Ricardo André Duarte Pires (born 24 October 1982 in Amadora, Lisbon) is a retired Portuguese footballer who played as a defensive midfielder.

Football career
After unsuccessfully emerging through S.L. Benfica's youth system – he only appeared for its B-side – André signed with F.C. Paços de Ferreira from the Primeira Liga in 2003, playing 15 games and suffering team relegation in his first season. After one more year he signed with Vitória de Setúbal's reserves, also in the third division as Benfica's second team.

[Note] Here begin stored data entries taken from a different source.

-- ==== Sys2Proof/Safety.lean ====
section
/-! DEFINITION. What counts as a safe run, the invariants, and the terms in which claims say what an instruction leaves
unchanged. -/

namespace Sys2Proof.Machine

/-! ## Safe runs -/

/-- The outcome is a next state. -/
def Completes (r : Result) : Prop := ∃ t, r = .next t

/-- The outcome is a refusal: the spec gives the situation no meaning. -/
def Refuses (r : Result) : Prop := ∃ why, r = .refused why

/-- The machine takes `n` steps from `s` without a fault or a refusal. -/
def SafeFor : Nat → State → Prop
  | 0, _ => True
  | n + 1, s => ∃ t, step s = .next t ∧ SafeFor n t

/-! ## Frames: what stays -/

/-- Every general register reads as before. -/
def SameRegs (s t : State) : Prop := ∀ r, readReg t r = readReg s r

/-- The general registers after a write of `v` to `rd`: register 0 reads 0, `rd` reads `v`, the others as before
(spec/10_state.md R21). -/
def WritesReg (s t : State) (rd : Reg) (v : Word) : Prop :=
  ∀ r, readReg t r = if r = 0#5 then 0#32 else if r = rd then v else readReg s r

/-- HI and LO stay. -/
def SameHiLo (s t : State) : Prop := t.hi = s.hi ∧ t.lo = s.lo

/-- Every coprocessor-0 register but STATUS and CAUSE, and the TLB, stay. -/
def SameMmu (s t : State) : Prop :=
  t.index = s.index ∧ t.tlblo = s.tlblo ∧ t.context = s.context ∧ t.badvaddr = s.badvaddr ∧ t.tlbhi = s.tlbhi ∧
    t.tlb = s.tlb

/-- STATUS, CAUSE and EPC stay. -/
def SameStatus (s t : State) : Prop := t.status = s.status ∧ t.cause = s.cause ∧ t.epc = s.epc

/-- Every coprocessor-0 register and the TLB stay. -/
def SameCp0 (s t : State) : Prop := SameMmu s t ∧ SameStatus s t

/-- The load-linked reservation stays. -/
def SameReservation (s t : State) : Prop := t.llbit = s.llbit ∧ t.lladdr = s.lladdr

/-- Every byte of memory reads as before. -/
def SameMem (s t : State) : Prop := ∀ a, t.mem.read a = s.mem.read a

/-- Every byte of memory outside the `n` bytes from physical address `pa` reads as before. -/
def SameMemOutside (s t : State) (pa : Word) (n : Nat) : Prop :=
  ∀ a, (∀ k, k < n → a ≠ byteAddr pa k) → t.mem.read a = s.mem.read a

/-- Neither asleep nor shut down more than before; lines, pending inputs and parameters as before. -/
def SameOutside (s t : State) : Prop :=
  t.idle = s.idle ∧ t.shutdown = s.shutdown ∧ t.irq = s.irq ∧ t.inputs = s.inputs ∧ t.cfg = s.cfg

/-- The end of an instruction that is no branch (spec/00_scope.md R11). -/
def GoesOn (s t : State) : Prop := t.pc = s.npc ∧ t.npc = s.npc + 4#32 ∧ t.inDelay = false

/-- The end of a branch: the delay slot is next and `next` after it (spec/42_branch_jump.md R260). -/
def Branches (s t : State) (next : Word) : Prop := t.pc = s.npc ∧ t.npc = next ∧ t.inDelay = true

/-- The whole effect of an instruction that writes one general register and goes on. -/
def RegOnly (s t : State) (rd : Reg) (v : Word) : Prop :=
  WritesReg s t rd v ∧ GoesOn s t ∧ SameHiLo s t ∧ SameCp0 s t ∧ SameReservation s t ∧ SameMem s t ∧ SameOutside s t

/-- The whole effect of an instruction that writes HI and LO and goes on. -/
def HiLoOnly (s t : State) (hi lo : Word) : Prop :=
  t.hi = hi ∧ t.lo = lo ∧ SameRegs s t ∧ GoesOn s t ∧ SameCp0 s t ∧ SameReservation s t ∧ SameMem s t ∧ SameOutside s t

/-- The whole effect of an instruction that only goes on. -/
def NothingElse (s t : State) : Prop :=
  GoesOn s t ∧ SameRegs s t ∧ SameHiLo s t ∧ SameCp0 s t ∧ SameReservation s t ∧ SameMem s t ∧ SameOutside s t

/-- Everything but the program counter, its delay-slot bit and the general registers stays: what a branch keeps. -/
def BranchKeeps (s t : State) : Prop :=
  SameHiLo s t ∧ SameCp0 s t ∧ SameReservation s t ∧ SameMem s t ∧ SameOutside s t

/-- The whole effect of an instruction that stores bytes at physical address `pa`, up to what the bytes are. -/
def StoreOnly (s t : State) (pa : Word) (n : Nat) : Prop :=
  SameMemOutside s t pa n ∧ GoesOn s t ∧ SameRegs s t ∧ SameHiLo s t ∧ SameCp0 s t ∧ SameReservation s t ∧
    SameOutside s t

/-- What a coprocessor-0 write keeps besides the coprocessor-0 registers and the TLB. -/
def KernelKeeps (s t : State) : Prop :=
  GoesOn s t ∧ SameRegs s t ∧ SameHiLo s t ∧ SameReservation s t ∧ SameMem s t ∧ SameOutside s t

/-! ## Steps -/

/-- The processor is about to fetch: once the boundary's events have happened it is neither shut down nor asleep, and no
interrupt is pending. `b` is the state the fetch sees (spec/00_scope.md R11). -/
def AboutToFetch (s b : State) : Prop :=
  b = wake (beginStep s) ∧ (beginStep s).shutdown = false ∧ asleep (beginStep s) = false ∧ interruptPending b = false

/-- The processor is about to run the word at physical address `pa`. -/
def AboutToRun (s b : State) (pa : Word) : Prop := AboutToFetch s b ∧ fetchAddress b = .ok pa

/-! ## Invariants -/

/-- Outside a delay slot the next instruction is the one that follows in memory (spec/10_state.md R27). -/
def FlowSound (s : State) : Prop := s.inDelay = false → s.npc = s.pc + 4#32

/-- Memory is in its canonical form. -/
def MemoryCanonical (s : State) : Prop := s.mem.wf = true

/-- No two TLB entries can match the same virtual address (spec/20_memory.md R92). -/
def TlbNoDup (t : Tlb) : Prop := ∀ i j : Slot, i ≠ j → (tlbAt t i).clashes (tlbAt t j) = false

/-- What a processor reset leaves in the TLB holds no such pair: `TLB_RESET_NODUP` for the resets the outside raises
(spec/46_kernel_cp0.md R390). -/
def External.noDup : External → Prop
  | .hardReset tlb => TlbNoDup tlb
  | .lines _ | .busWrite _ _ | .softReset | .nmi => True

/-- The TLB holds no two entries that can match the same address, and no coming reset brings such a pair. -/
def TlbSound (s : State) : Prop := TlbNoDup s.tlb ∧ ∀ events ∈ s.inputs, ∀ e ∈ events, External.noDup e

end Sys2Proof.Machine
end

André subsequently competed in the second level with Gondomar SC, then moved to Bulgaria in the 2007 summer by joining PFC Cherno More Varna. He made his competitive debut on 12 July, in a UEFA Intertoto Cup match against FK Makedonija Gjorče Petrov, playing the entire 4–0 win. On 28 August 2007 he scored his first goal for the club, but in a 1–3 loss to PFC Slavia Sofia.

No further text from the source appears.